A maioria dos professores nos ensina na Faculdade de Direito que o primeiro caso no Brasil no qual “a legítima defesa da honra” não foi aceita como excludente de ilicitude nos chamados “crimes da paixão” (homicídio praticado pelo marido contra a mulher e/ou o amante em razão de uma traição) foi o caso Doca Street.

“Quem ama não mata” foi o grito que marcou a luta de feministas que não aceitaram o “sursis” concedido ao namorado traído e motivaram o Ministério Público a recorrer da pena. Em 1981, 5 anos após o crime, Raul Fernandes do Amaral Street, o Doca, foi finalmente condenado a 15 anos de prisão pelo assassinato da namorada Ângela Diniz. A partir dali, supostamente, nenhum marido traído tinha mais o “direito” de matar sua esposa.
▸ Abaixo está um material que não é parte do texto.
-- ==== Sys2Proof/Machine/Dispatch.lean ====
section
/-!
DEFINITION. The dispatch: one arm per row of the opcode table, each a call of its meaning.
-/

namespace Sys2Proof.Machine

open Sys2Proof
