/-- R377, R378: a payload is stored before the word that counts it grows and its waiters fire; where the transport gave
up, each word is old or new and nothing is counted; a registration is taken or refused; a wake stores its value.
R380: a TAIL performed at .dev rings, and the unit takes the commands. R80, R81, R379, R381, R382, R383, R384: a
rank adds its children's values to its own along the tree of R80, each node rounded once, sends the node value on,
acknowledges the root value, and commits it; ranks that differ complete with MISMATCH; a rank that is late is
declared failed, and every other rank is told. Which values a torn payload leaves is log 6, where the bytes of a
collective that wait for its commit are held is log 24, that a message which comes early waits and that the event
says how long a rank has waited log 39. -/
def Obligations.PeerAndCollectiveEvents : Prop :=
  (∀ job (addr : BitVec 56) data s part s1, s.partOf job = some part → s.writeG part addr.toNat data = .ok s1 →
    exec (.remotePayloadReceive job addr ⟨data, true⟩ 0) s = .next ((s1.performed part 3).emit (.ack true))) ∧
  (∀ job (addr remc : BitVec 56) data s part s1 bs s2, s.partOf job = some part → s.writeG part addr.toNat data = .ok s1 →
    remc ≠ 0 → (s1.performed part 3).readG part 0 remc.toNat 8 = .ok bs →
    (s1.performed part 3).writeG part remc.toNat (leBytes 8 (leNat bs + 1)) = .ok s2 →
    exec (.remotePayloadReceive job addr ⟨data, true⟩ remc) s = .next ((s2.fireWaiters part remc.toNat 2).emit (.ack true))) ∧
  (∀ job (addr : BitVec 56) (data : List Byte) s part g, s.partOf job = some part → 0 < data.length →
    addr.toNat % 65536 + data.length ≤ 65536 → s.xlat part addr.toNat { write := true } = .ok g → (s.part part).at 97 1 = 0 →
    exec (.remotePayloadReceive job addr ⟨data, true⟩ 0) s = .next ((s.physWrite g data).publish.emit (.ack true))) ∧
  (∀ job (addr remc : BitVec 56) data s part old s1, s.partOf job = some part → s.readG part 0 addr.toNat data.length = .ok old →
    s.writeG part addr.toNat (tornBytes s.free old data) = .ok s1 →
    exec (.remotePayloadReceive job addr ⟨data, false⟩ remc) s =
      .next (({ s1 with free := s1.free + data.length } : State).performed part 3)) ∧
  (∀ n (old new : List Byte) i, old.length = new.length → i < new.length → ∃ fresh : Bool, (tornBytes n old new)[i]? =
    (if fresh then new[i]? else old[i]?) ∧ ∀ k, k / 4 = i / 4 → k < new.length →
      (tornBytes n old new)[k]? = (if fresh then new[k]? else old[k]?)) ∧
  (∀ job peer (msg : BitVec 256) s part, s.partOf job = some part → registrationBad s part peer msg = false →
    part < s.parts.length → ∃ t, exec (.peerRegistration ⟨job, peer⟩ msg) s = .next t ∧ t.out = .ack true :: s.out ∧ t.mem = s.mem ∧
      (t.part part).peerRegs = (s.part part).peerRegs ++ [⟨BitVec.ofNat 56 (bitsOf msg 55 0),
        BitVec.ofNat 56 (bitsOf msg 119 64), BitVec.ofNat 16 (bitsOf msg 159 144)⟩]) ∧
  (∀ job peer (msg : BitVec 256) s, (∀ part, s.partOf job = some part → registrationBad s part peer msg = true) →
    exec (.peerRegistration ⟨job, peer⟩ msg) s = .next (s.emit (.ack false))) ∧
  (∀ s part peer (msg : BitVec 256), bitsOf msg 143 128 ≠ 1 ∨ bitsOf msg 255 160 ≠ 0 ∨ bitsOf msg 2 0 ≠ 0 ∨ bitsOf msg 63 56 ≠ 0 ∨
    bitsOf msg 66 64 ≠ 0 ∨ bitsOf msg 127 120 ≠ 0 ∨ 4096 ≤ (s.part part).peerRegs.length ∨
    (∀ r, s.controlRoute part (bitsOf msg 159 144) = some r → r.peer ≠ peer) ∨
    (∀ g, s.xlat part (bitsOf msg 55 0) { device := true } ≠ .ok g) → registrationBad s part peer msg = true) ∧
  (∀ job (mirror : BitVec 56) v s part s1, s.partOf job = some part → s.writeG part mirror.toNat (leBytes 8 v.toNat) = .ok s1 →
    exec (.peerWake job mirror v) s = .next (s1.fireWaiters part mirror.toNat 2)) ∧
  (∀ job (mirror : BitVec 56) v s part g, s.partOf job = some part → mirror.toNat % 8 = 0 →
    s.xlat part mirror.toNat { write := true } = .ok g → (s.part part).at 97 1 = 0 → (s.part part).peerRegs = [] →
    (∀ f ∈ s.vfs, f.waiters = []) → exec (.peerWake job mirror v) s = .next (s.physWrite g (leBytes 8 v.toNat))) ∧
  (∀ (s : State) p scope r, 2 ≤ scope → r < 16 → r < (s.part p).at 97 1 → ((p, r) ∈ (s.performed p scope).rung ↔
    (p, r) ∈ s.rung ∨ ∃ t, s.devNat p (s.ringHeader p r) 8 = some t ∧ BitVec.ofNat 64 t ≠ Sparse.get s.tails (16 * p + r))) ∧
  (∀ part ring s h, s.works = true → (s.part part).up = true → ring < (s.part part).at 97 1 → (part, ring) ∈ s.rung →
    s.devNat part (s.ringHeader part ring) 64 = some h → fld h 143 136 = 0 →
    let s1 : State := { s with rung := s.rung.filter fun x => x != (part, ring)
                               tails := Sparse.set s.tails (16 * part + ring) (BitVec.ofNat 64 (fld h 63 0)) }
    (fld h 135 128 ≤ 12 → fld h 511 144 = 0 → (fld h 63 0 + 2 ^ 64 - fld h 127 64) % 2 ^ 64 ≤ 2 ^ fld h 135 128 →
      exec (.collectiveDoorbell part ring) s =
        .next (takeCommands part ring (s.ringHeader part ring) (fld h 135 128) (2 ^ fld h 135 128) (fld h 63 0) s1)) ∧
    (2 ^ fld h 135 128 < (fld h 63 0 + 2 ^ 64 - fld h 127 64) % 2 ^ 64 →
      exec (.collectiveDoorbell part ring) s = .next (s1.devWrite part (s.ringHeader part ring + 17) [1]))) ∧
  (∀ part ring s h, (part, ring) ∉ s.rung ∨ (s.devNat part (s.ringHeader part ring) 64 = some h ∧ fld h 143 136 ≠ 0) →
    ∃ t, exec (.collectiveDoorbell part ring) s = .next t ∧ t.mem = s.mem ∧ t.colls = s.colls) ∧
  (∀ part ring hdr lcap fuel tail (s : State) head n, s.devNat part (hdr + 8) 8 = some head →
    (head = tail → takeCommands part ring hdr lcap (fuel + 1) tail s = s) ∧
    (head ≠ tail → s.devNat part (hdr + 64 + 64 * (head % 2 ^ lcap)) 64 = some n →
      takeCommands part ring hdr lcap (fuel + 1) tail s = takeCommands part ring hdr lcap fuel tail
        (takeCommand part ring (BitVec.ofNat 512 n) (s.devWrite part (hdr + 8) (leBytes 8 ((head + 1) % 2 ^ 64)))))) ∧
  (∀ part ring c (s : State) d, ccReject s part c = false → communicator s part (ccComm c) = some d → s.collEarly = [] →
    takeCommand part ring c s = { s with
      colls := s.colls ++ [⟨part, ring, c, collsTaken s part (ccComm c), d.rank, d.ranks, [], none, 0, false, none, [], none, false, s.moves.length⟩]
      collSeqs := Sparse.set s.collSeqs (64 * part + ccComm c) (BitVec.ofNat 64 (collsTaken s part (ccComm c) + 1)) }) ∧
  (∀ (F : Num.Fmt) a b x y p q, F = fp32 ∨ F = Num.bf16 → decodeF F a = .fin x p → decodeF F b = .fin y q →
    (p + q ≠ 0 → collNode 0 F a b = Num.roundRat F .rne (p + q)) ∧
    (p < q → (collNode 1 F a b).1 = a ∧ (collNode 1 F b a).1 = a ∧ (collNode 2 F a b).1 = b ∧ (collNode 2 F b a).1 = b)) ∧
  (∀ (F : Num.Fmt) a b, F = fp32 ∨ F = Num.bf16 → decodeF F a = .nan →
    (collNode 0 F a b).1 = canonNaN F ∧ (collNode 0 F b a).1 = canonNaN F ∧
    (decodeF F b ≠ .nan → (collNode 1 F a b).1 = b ∧ (collNode 2 F a b).1 = b)) ∧
  (∀ fuel lo n r k, 2 ^ k < n → n ≤ 2 ^ (k + 1) → n ≤ 4096 → treeChildren (fuel + 1) lo n r =
    if r < lo + 2 ^ k then treeChildren fuel lo (2 ^ k) r ++ (if r = lo then [lo + 2 ^ k] else [])
    else treeChildren fuel (lo + 2 ^ k) (n - 2 ^ k) r) ∧
  (∀ n r, 1 ≤ n → n ≤ 4096 → r < n → (treeParent 13 0 n r = none ↔ r = 0) ∧
    ∀ k, treeParent 13 0 n r = some k ↔ r ∈ treeChildren 13 0 n k) ∧
  (∀ (op : CollOp) x, op.fold [] x = some x ∧ (∀ r rs n k w vals fl, op.nodeFrom r = some (.node n k w vals fl) →
    op.fold (r :: rs) x = op.fold rs
      ((collNodes (ccOp op.cmd) (wireFmt (ccWire op.cmd)) x.1 vals).1,
      x.2 ||| fl ||| (collNodes (ccOp op.cmd) (wireFmt (ccWire op.cmd)) x.1 vals).2)) ∧
    ∀ rs, (∀ r ∈ rs, (op.nodeFrom r).isSome) → (op.fold rs x).isSome) ∧
  (∀ op F (a b : List Word) (i : Nat) (x y : Word), a[i]? = some x → b[i]? = some y →
    (collNodes op F a b).1[i]? = some (BitVec.ofNat 32 (collNode op F x.toNat y.toNat).1)) ∧
  (∀ wire (bs : List Byte) i, i < bs.length / 4 → (contribution wire bs).1[i]? = some (BitVec.ofNat 32
    (Num.convertF fp32 (if wire = 0 then fp32 else Num.bf16) .rne (leNat ((bs.drop (4 * i)).take 4))).1)) ∧
  (∀ i kind s op bs vals fl s1, kind ≤ 2 → s.colls[i]? = some op → ccOp op.cmd = kind → op.sent = false → op.outcome = none →
    s.collFirst i op = true → s.readG op.part 0 (ccSrc op.cmd) (4 * ccCount op.cmd) = .ok bs →
    op.fold op.children (contribution (ccWire op.cmd) bs) = some (vals, fl) →
    s.writeG op.part (((communicator s op.part (ccComm op.cmd)).map Comm.stage).getD 0)
      ((List.range (2 * ccCount op.cmd * wireBytes (ccWire op.cmd))).map fun j => Config.stageByte (s.free + j)) = .ok s1 →
    ∃ t op', exec (if kind = 0 then .collectiveSum i else if kind = 1 then .collectiveMin i else .collectiveMax i) s = .next t ∧
      t.colls = s1.colls.set i op' ∧ op'.value = some vals ∧ op'.sent = true ∧ op'.flags = fl ∧ t.mem = s1.mem ∧
      (op.rank = 0 → op'.root = some vals ∧ ∀ r < op.ranks, r ≠ 0 → ∃ via, .coll via (ccComm op.cmd) op.seq r (.root vals fl) ∈ t.out) ∧
      (op.rank ≠ 0 → ∃ via, t.out = .coll via (ccComm op.cmd) op.seq op.parent
        (.node (ccCount op.cmd) kind (ccWire op.cmd) vals fl) :: s1.out)) ∧
  (∀ i kind s op d g g2, kind ≤ 2 → s.colls[i]? = some op → ccOp op.cmd = kind → op.sent = false → op.outcome = none →
    s.collFirst i op = true → (∀ r ∈ op.children, (op.nodeFrom r).isSome) → communicator s op.part (ccComm op.cmd) = some d →
    let n := ccCount op.cmd
    0 < n → ccSrc op.cmd % 65536 + 4 * n ≤ 65536 → s.xlat op.part (ccSrc op.cmd) {} = .ok g → s.poisonedOn 0 g (4 * n) = false →
    d.stage % 65536 + 2 * n * wireBytes (ccWire op.cmd) ≤ 65536 → s.xlat op.part d.stage { write := true } = .ok g2 →
    ∃ t op', exec (if kind = 0 then .collectiveSum i else if kind = 1 then .collectiveMin i else .collectiveMax i) s = .next t ∧
      t.colls = s.colls.set i op' ∧ op'.sent = true ∧
      op'.value = (op.fold op.children (contribution (ccWire op.cmd) (s.physRead 0 g (4 * n)))).map Prod.fst ∧
      ∀ a, g2.covers (2 * n * wireBytes (ccWire op.cmd)) a ∨ t.mem.byte a = s.mem.byte a) ∧
  (∀ job comm s part seq i op vals fl, s.partOf job = some part → collAt s part comm seq = some i → s.colls[i]? = some op →
    op.outcome = none → op.rank ≠ 0 → ∃ t op' via, exec (.collectiveMessage job ⟨comm, seq⟩ 0 (.root vals fl)) s = .next t ∧
      t.colls = s.colls.set i op' ∧ op'.root = some vals ∧ op'.flags = fl ∧
      t.out = .coll via (ccComm op.cmd) op.seq 0 .ack :: s.out) ∧
  (∀ job comm s part seq rank i op n k w vals fl, s.partOf job = some part → collAt s part comm seq = some i →
    s.colls[i]? = some op → op.outcome = none →
    exec (.collectiveMessage job ⟨comm, seq⟩ rank (.node n k w vals fl)) s = .next
      (if n = ccCount op.cmd ∧ k = ccOp op.cmd ∧ w = ccWire op.cmd then
        s.setColl i { op with inbox := op.inbox ++ [(rank, .node n k w vals fl)] }
      else (s.sendAll op .mismatch).endColl i op 0x15)) ∧
  (∀ job comm s part seq rank i op r, s.partOf job = some part → collAt s part comm seq = some i → s.colls[i]? = some op →
    op.outcome = none → op.has 0 .commit = false → exec (.collectiveMessage job ⟨comm, seq⟩ rank (.failed r)) s =
      .next (s.endColl i { op with failed := r :: op.failed } 0x14)) ∧
  (∀ job comm s part seq rank msg, s.partOf job = some part → collAt s part comm seq = none →
    (collsTaken s part comm ≤ seq → comm < 64 → exec (.collectiveMessage job ⟨comm, seq⟩ rank msg) s =
      .next { s with collEarly := s.collEarly ++ [⟨part, comm, seq, rank, msg⟩] }) ∧
    (seq < collsTaken s part comm → exec (.collectiveMessage job ⟨comm, seq⟩ rank msg) s = .next s)) ∧
  (∀ (s : State) op m r, r < op.ranks → r ≠ op.rank →
    .coll (rankRoute s op.part (ccComm op.cmd) r) (ccComm op.cmd) op.seq r m ∈ (s.sendAll op m).out) ∧
  (∀ (s : State) part comm r d q sq, communicator s part comm = some d → s.devNat part (d.peers + 2 * r) 2 = some q →
    s.sendQueue part q = some sq → rankRoute s part comm r = some (State.routeOf sq)) ∧
  (∀ i s op vals s1, s.colls[i]? = some op → op.outcome = none → op.root = some vals → op.has 0 .commit = true →
    collPut s op vals = .ok s1 → exec (.collectiveCommit i) s = .next (s1.endColl i op 1)) ∧
  (∀ (s : State) op (vals : List Word) g, let bs := vals.flatMap fun v => leBytes (wireBytes (ccWire op.cmd)) v.toNat
    0 < vals.length → isWindow (ccDst op.cmd) = false → ccDst op.cmd % 4 = 0 → ccDst op.cmd % 65536 + bs.length ≤ 65536 → s.mem.wf = true →
    s.xlat op.part (ccDst op.cmd) { write := true } = .ok g → g.replicated = false → s.moves.drop op.since = [] →
    ∃ s1, collPut s op vals = .ok s1 ∧ (∀ j < bs.length, s1.mem.byte (g.pa + j) = bs.getD j 0) ∧
      (∀ a, a < g.pa ∨ g.pa + bs.length ≤ a → s1.mem.byte a = s.mem.byte a) ∧ s1.colls = s.colls ∧ s1.out = s.out) ∧
  (∀ (s : State) i op st g, isWindow (ccStamp op.cmd) = false → ccStamp op.cmd % 8 = 0 → ccRsc op.cmd < 2 →
    s.xlat op.part (ccStamp op.cmd) { write := true } = .ok g →
    s.endColl i op st = { s.physWrite g (leBytes 8 (s.collStamp op st)) with colls := s.colls.eraseIdx i, free := s.free + 1 } ∧
      s.collStamp op 1 = ccSeq op.cmd * 2 ^ 32 + 1 * 2 ^ 24 + op.flags.toNat * 2 ^ 16 + 0xFFFF) ∧
  (∀ i s op, s.colls[i]? = some op → op.outcome = none → op.root = none → exec (.collectiveCommit i) s = .next s) ∧
  (∀ i rank waited s op d, s.colls[i]? = some op → op.outcome = none → op.waitsFor rank = true → s.collFirst i op = true →
    communicator s op.part (ccComm op.cmd) = some d → d.timeout < waited →
    exec (.collectiveTimeout i ⟨rank, waited⟩) s =
      .next ((s.sendAll op (.failed rank)).endColl i { op with failed := rank :: op.failed } 0x14))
Porém, muito antes disso, na literatura brasileira, já havia uma condenação para os crimes da paixão: no romance Gabriela de Jorge Amado, contrariando as expectativas de todos os demais coronéis, o Coronel Jesuíno foi a júri popular pelo homicídio de sua esposa, a belíssima Maitê Proença (Dona Sinhazinha) e do jovem amante, o dentista Erik Marmo (Dr. Osmundo). Esta marcante cena do julgamento foi ao ar na última quinta-feira, 25/10, – na sua novela das 11 -, e o Coronel Jesuíno (aquele do bordão: “Deite que eu vou lhe usar!”) foi condenado não apenas a 15, mas a 30 anos de prisão, regime fechadíssimo (ou seja, 30 anos a serem cumpridos em Salvador, onde nenhum de seus amigos conseguiria mandar seus “jagunços” soltá-lo).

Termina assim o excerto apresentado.